* **SUPPLIED RECORDS**
########################################

-- ==== Sys2Proof/Machine/Corrix.lean ====
section
/-! DEFINITION. Requests that reach the part: their checks and order (R46-R51), broadcasts (R52), the host SPI target (R56), ARP and ICMP (R54). -/

namespace Sys2Proof.Machine

/-! One request -/

/-- The opcodes of Table 2.4 that a host sends. -/
def listedOps : List Nat := [0x01, 0x02, 0x03, 0x04, 0x10, 0x11, 0x12, 0x13, 0x3F]

/-- Does a payload length suit an opcode (Table 2.4)? A READ_SEG whose COUNT is above 220, outside the range of Table 2.4, is taken as MALFORMED too (DESIGN CHOICE, log entry 113). -/
def lengthSuits (op : Nat) (m : Msg) : Bool := match op with
  | 0x01 => decide (m.len = 0)
  | 0x02 => true
  | 0x03 => decide (m.len = 6) && decide (leAt m.payload 4 2 ≤ 220)
  | 0x04 => decide (4 ≤ m.len)
  | 0x10 => decide (m.len = 4)
  | 0x11 => decide (m.len = 16)
  | 0x12 => decide (m.len = 4)
  | 0x13 => decide (m.len = 0)
  | 0x3F => decide (m.len = 0)
  | _ => false

/-- A message without the defects of R46 and R47 that the opcode alone shows. -/
def wellMade (op : Nat) (m : Msg) : Bool :=
  listedOps.contains op && decide (m.ver = 1) && decide (m.len ≤ 224) && decide (m.payload.length = m.len) && lengthSuits op m

/-- What a request other than PREPARE does: the state, the status and the payload of its response. In recovery mode the ROM serves PING and a few objects (R445). -/
def State.serveOp (s : State) (op : Nat) (m : Msg) : State × Nat × List Byte :=
  if op = 0x3F then (s, 0, leBytes 4 s.identity ++ leBytes 2 (s.pw Ob.node_id))
  else if op = 0x01 then (s, s.readOut m)
  else if op = 0x02 then s.writeIn m
  else if op = 0x03 then s.readSegOut m
  else if op = 0x04 then s.writeSegIn m
  else if s.boot.recovery then (s, 0x01, [])
  else if op = 0x11 then s.launchCommit (leAt m.payload 0 4) (layAt m.payload 4)
  else if op = 0x12 then ((s.abortCommit (leAt m.payload 0 4)).1, (s.abortCommit (leAt m.payload 0 4)).2, [])
  else (s.discardStaged.1, s.discardStaged.2, [])

/-- What follows a response: a reset that the write asked for (R392). -/
def State.afterReply (s : State) (op : Nat) (m : Msg) (status : Nat) : State :=
  if op = 0x02 && m.key = Ob.part_reset && status = 0 then
    let v := decodeVal .u8 m.payload
    if v = 1 then s.partReset else if v = 2 then s.coresRestart else s
  else s

/-- Does the part serve Corrix: does the acting supervisor's firmware, or the ROM in recovery mode, run? -/
def State.serving (s : State) : Bool := s.fwOn s.sup || s.boot.recovery

/-- A WRITE for this part whose TYPE or LEN is not the object's: MALFORMED, the first check of R58. The ROM in recovery mode knows only the objects it serves. -/
def State.misfit (s : State) (op : Nat) (m : Msg) : Bool := op = 0x02 && badWrite m && !(s.boot.recovery && !(romServes m.key))

/-- A well-made request for this part (R49, R51, R53): a misfit is MALFORMED; BUSY while no firmware runs or 32 wait (at once, by R51: before the object is looked for and before a repeat is; DEDUCED, log entry 103), the
stored response of a repeat, else served and answered. -/
def State.serve (s : State) (op : Nat) (m : Msg) : State :=
  if s.misfit op m then s.answer op m 0x0E (replyTy op m) []
  else if !s.serving || 32 ≤ m.waiting then s.answer op m 0x03 (replyTy op m) []
  else
    match (s.sessionHit m op).bind (·.reply) with
    | some r =>
      let s1 := ((s.bump 0 Ob.corrix_dup_replays).putSession m op (some r))
      s1.reply m.via op r
    | none =>
      if op = 0x10 then (if s.boot.recovery then s.answer op m 0x01 0 [] else s.prepare m)
      else
        let r := s.serveOp op m
        (r.1.answer op m r.2.1 (replyTy op m) r.2.2).afterReply op m r.2.1

/-- Is a unicast request for this part (R44, R53)? -/
def State.ownRequest (s : State) (m : Msg) : Bool :=
  m.isLocal || s.node = some m.node || (s.node.isNone && match m.via with
    | .hawser _ _ _ => false
    | _ => true)

/-! Broadcast (R52) -/

/-- Does a message come from the host, so that this part is its entry part? -/
def fromHost (m : Msg) : Bool := match m.via with
  | .hawser _ _ _ => false
  | _ => true

/-- A broadcast executed: nothing is answered. -/
def State.obey (s : State) (op : Nat) (m : Msg) : State :=
  let r := s.serveOp op m
  (if r.2.1 = 0x03 || r.2.1 = 0x0E then r.1 else r.1.bump 0 Ob.corrix_requests).afterReply op m r.2.1

/-- A broadcast sent on by every port in service but the one it came by, and none of port_role 2. -/
def State.relayBroadcast (s : State) (op : Nat) (m : Msg) : State :=
  let ports (q : Nat) : List Nat := s.portsUp.filter fun p => p ≠ q && s.role p ≠ 2
  match m.via with
  | .hawser q e h =>
    s.each (ports q) fun p s => s.hopTo q p { corrixCell m.node e false true op m with hops := h } true
  | _ => s.each (s.portsUp.filter fun p => s.role p ≠ 2) fun p s => s.queueOwn p (corrixCell m.node s.nodeOr0 false true op m)

/-- The broadcast as the entry part sends it: its own node ID in NODE (a part without one has none to write: that value is free). -/
def State.entryCopy (s : State) (op : Nat) (m : Msg) : State × Msg :=
  let n := s.node.getD (s.draw.1 % 1024)
  let m1 : Msg := { m with target := m.target / 1024 * 1024 + n }
  (if s.node.isSome then s else s.draw.2, { m1 with crc := msgCrc op m1 })

/-- A broadcast received: repeats within 1 s end here; a part that cannot execute it relays it all the same, but an entry part does neither. -/
def State.broadcastIn (s : State) (op : Nat) (m0 : Msg) : State :=
  if !([0x02, 0x04, 0x11, 0x12, 0x13].contains op) || !(wellMade op m0) || (op = 0x02 && badWrite m0) then s.bump 0 Ob.corrix_malformed
  else
    let entry := if fromHost m0 then s.entryCopy op m0 else (s, m0)
    let s1 := entry.1
    let m := entry.2
    if s1.net.bcasts.any fun b => b.node = m.node && b.session = m.session && b.seq = m.seq && !(s1.past b.since 1000000000) then s1
    else
      let busy := !s1.serving || decide (32 ≤ m.waiting)
      if busy && fromHost m then s1.bump 0 Ob.corrix_busy
      else
        let b : BcastSt := { node := m.node, session := m.session, seq := m.seq, since := s1.now }
        let s2 := ({ s1 with net := { s1.net with bcasts := s1.net.bcasts ++ [b] } } : State).relayBroadcast op m
        if busy then s2.bump 0 Ob.corrix_busy else s2.obey op m

/-! Arrival -/

/-- Is a message one that the cell layer of this part only relays, as it came: a unicast request from a Hawser port for another node (R53)? -/
def State.relayed (s : State) (m : Msg) : Bool := !(fromHost m) && !(bit m.flags 0) && !m.bcast && !(s.ownRequest m)

/-- A request that has reached the part by a path in service (R47, R52-R54): what the cell layer only relays is not looked into; a datagram of the wrong length and a bad CRC are discarded and
counted, other defects answered; what is for another node is relayed. A defective message from the host for another node is answered by this part, its entry part (DESIGN CHOICE, log entry 114), and
a defect is answered before BUSY (R58). A message with RESP set is no request: only an arbiter waits for one. -/
def State.request (s : State) (op : Nat) (m : Msg) : State :=
  let udp := match m.via with
    | .udp _ _ _ => true
    | _ => false
  if s.relayed m then s.relayRequest op m
  else if udp && m.payload.length ≠ m.len then s.bump 0 Ob.corrix_malformed
  else if m.crc ≠ msgCrc op m then s.bump 0 Ob.corrix_crc_drops
  else if bit m.flags 0 then s.declareAnswer op m
  else if m.bcast then s.broadcastIn op m
  else if !(s.alive s.sup) then s
  else if !(wellMade op m) then s.answer op m 0x0E (replyTy op m) []
  else if s.ownRequest m then s.serve op m
  else if !s.serving then s.answer op m 0x03 (replyTy op m) []
  else s.relayRequest op m

/-- Has step 5 of the boot ended, with which firmware or recovery mode runs and REQ_FREE is set (R396)? Before it nothing is answered. -/
def State.booted (s : State) : Bool := s.past s.boot.releaseAt (s.boot.env.bootMs.getD 4 0 * 1000000)

/-- A request row: the message comes in by its path where the path carries anything: the part is out of reset and booted, a Hawser port is in service and not of port_role 2, and a datagram was sent to
the UDP port on which the part listens (R54). -/
def State.corrixIn (s : State) (op : Nat) (m : Msg) : State :=
  if s.boot.held || s.boot.scan || !s.booted then s
  else match m.via with
  | .hawser p _ _ =>
    if !s.inService p then s
    else
      let s1 := s.cellArrives p
      if s.role p = 2 then s1.stray p
      else if s.offChain p && !m.bcast && !(s.ownRequest m) then s1.thirdPort p
      else s1.request op m
  | .udp _ _ d => if d = (if s.boot.recovery then 28741 else s.pw Ob.corrix_udp_port) then (s.crossWords s.sup .mgmtIn (msgSize m)).request op m else s
  | .spi => if s.alive 0 then s.request op m else s

/-- A request row whose message addresses one object, with a value where the row names one. -/
def State.corrixFor (s : State) (m : Msg) (p : Nat → List Byte → Bool) : State := if p m.key m.payload then s.corrixIn 0x02 m else s

/-! Host SPI target (R56) -/

/-- Does the host SPI target of die 0 answer? -/
def State.spiOn (s : State) : Bool := !s.boot.held && !s.boot.scan && s.alive 0

/-- Is a request that came by the host SPI target still without its response in the mailbox: one exchange is in flight at a time (R56)? -/
def State.spiBusy (s : State) : Bool :=
  s.spi.held.isSome || (s.net.entries.any fun e => e.via = .spi) || (match s.corrix.vote with
    | some v => v.waiting.any fun m => m.via = .spi
    | none => false)

/-- REQ_FREE of HSTAT (Table 2.7): firmware serves Corrix and no request is in flight. -/
def State.reqFree (s : State) : Bool := s.booted && bit s.spi.hstat 0 && !s.spiBusy

/-- A byte of the host-port address space (Table 2.6). -/
def State.hostByte (s : State) (ident a : Nat) : Byte :=
  if a < 4 then byteOf (ident / 256 ^ a)
  else if a = 4 then byteOf (putBit s.spi.hstat 0 s.reqFree)
  else if 0x100 ≤ a && a < 0x200 then smGet 0 s.spi.request (a - 0x100)
  else if 0x200 ≤ a && a < 0x300 then smGet 0 s.spi.response (a - 0x200)
  else 0

/-- HOST_SPI_READ: bytes from an address onward; past 0xFFFF the address goes on at 0x0000 (DESIGN CHOICE, log entry 115). The identity word is readable 1 ms after the release of reset; what it reads before is a free value. -/
def State.hostSpiRead (s : State) (addr count : Nat) : State :=
  if !s.spiOn then s
  else
    let early := !(s.past s.boot.releaseAt 1000000) && addr % 65536 < 4
    let ident := if early then s.draw.1 % 4294967296 else s.identity
    (if early then s.draw.2 else s).emit (.spi ((List.range count).map fun i => s.hostByte ident ((addr + i) % 65536)))

/-- HCTL_SEND: the message in the request mailbox is taken as a request, also while no firmware runs: it is answered BUSY then (Table 13.3). -/
def State.hctlSend (s : State) : State :=
  if s.spiOn && s.booted && !s.spiBusy then
    let r := msgParse .spi (smRun 0 s.spi.request 0 256)
    s.corrixIn r.1 r.2
  else s

/-- HCTL_FREE_RESPONSE: the response mailbox is free; a response that waited for it takes its place. -/
def State.hctlFree (s : State) : State :=
  if s.spiOn then
    { s with spi := match s.spi.held with
      | some b => { s.spi with response := b, held := none }
      | none => { s.spi with hstat := clearBit s.spi.hstat 1 } }
  else s

/-- One byte written by the host. -/
def State.hostPoke (s : State) (a : Nat) (b : Byte) : State :=
  if a = 5 then (if b = 1 then s.hctlSend else if b = 2 then s.hctlFree else s)
  else if 0x100 ≤ a && a < 0x200 && s.reqFree then { s with spi := { s.spi with request := smPut 0 s.spi.request (a - 0x100) b } }
  else s

/-- HOST_SPI_WRITE: bytes to an address onward; past 0xFFFF the address goes on at 0x0000 (DESIGN CHOICE, log entry 115). -/
def State.hostSpiWrite (s : State) (addr : Nat) (bytes : List Byte) : State :=
  if s.spiOn then (bytes.zipIdx).foldl (fun s e => State.hostPoke s ((addr + e.2) % 65536) e.1) s else s

/-- ARP_ICMP_REQUEST (R54): an ARP or ICMP echo request for the address in use is answered to its sender. -/
def State.arpIcmp (s : State) (icmp : Bool) (source target : Nat) (data : List Byte) : State :=
  if !s.boot.held && !s.boot.scan && s.pw Ob.mgmt_ip_current ≠ 0 && target = s.pw Ob.mgmt_ip_current then s.emit (.arpIcmp icmp source target data) else s

end Sys2Proof.Machine
end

########################################

* **ACTIVITY**
Using the listing above, return word for word each line from the one that has "a defect is" through the one that has "else match m.via with", and no line outside that range.

* **TASK RESPONSE**
a defect is answered before BUSY (R58). A message with RESP set is no request: only an arbiter waits for one. -/
def State.request (s : State) (op : Nat) (m : Msg) : State :=
  let udp := match m.via with
    | .udp _ _ _ => true
    | _ => false
  if s.relayed m then s.relayRequest op m
  else if udp && m.payload.length ≠ m.len then s.bump 0 Ob.corrix_malformed
  else if m.crc ≠ msgCrc op m then s.bump 0 Ob.corrix_crc_drops
  else if bit m.flags 0 then s.declareAnswer op m
  else if m.bcast then s.broadcastIn op m
  else if !(s.alive s.sup) then s
  else if !(wellMade op m) then s.answer op m 0x0E (replyTy op m) []
  else if s.ownRequest m then s.serve op m
  else if !s.serving then s.answer op m 0x03 (replyTy op m) []
  else s.relayRequest op m

/-- Has step 5 of the boot ended, with which firmware or recovery mode runs and REQ_FREE is set (R396)? Before it nothing is answered. -/
def State.booted (s : State) : Bool := s.past s.boot.releaseAt (s.boot.env.bootMs.getD 4 0 * 1000000)

/-- A request row: the message comes in by its path where the path carries anything: the part is out of reset and booted, a Hawser port is in service and not of port_role 2, and a datagram was sent to
the UDP port on which the part listens (R54). -/
def State.corrixIn (s : State) (op : Nat) (m : Msg) : State :=
  if s.boot.held || s.boot.scan || !s.booted then s
  else match m.via with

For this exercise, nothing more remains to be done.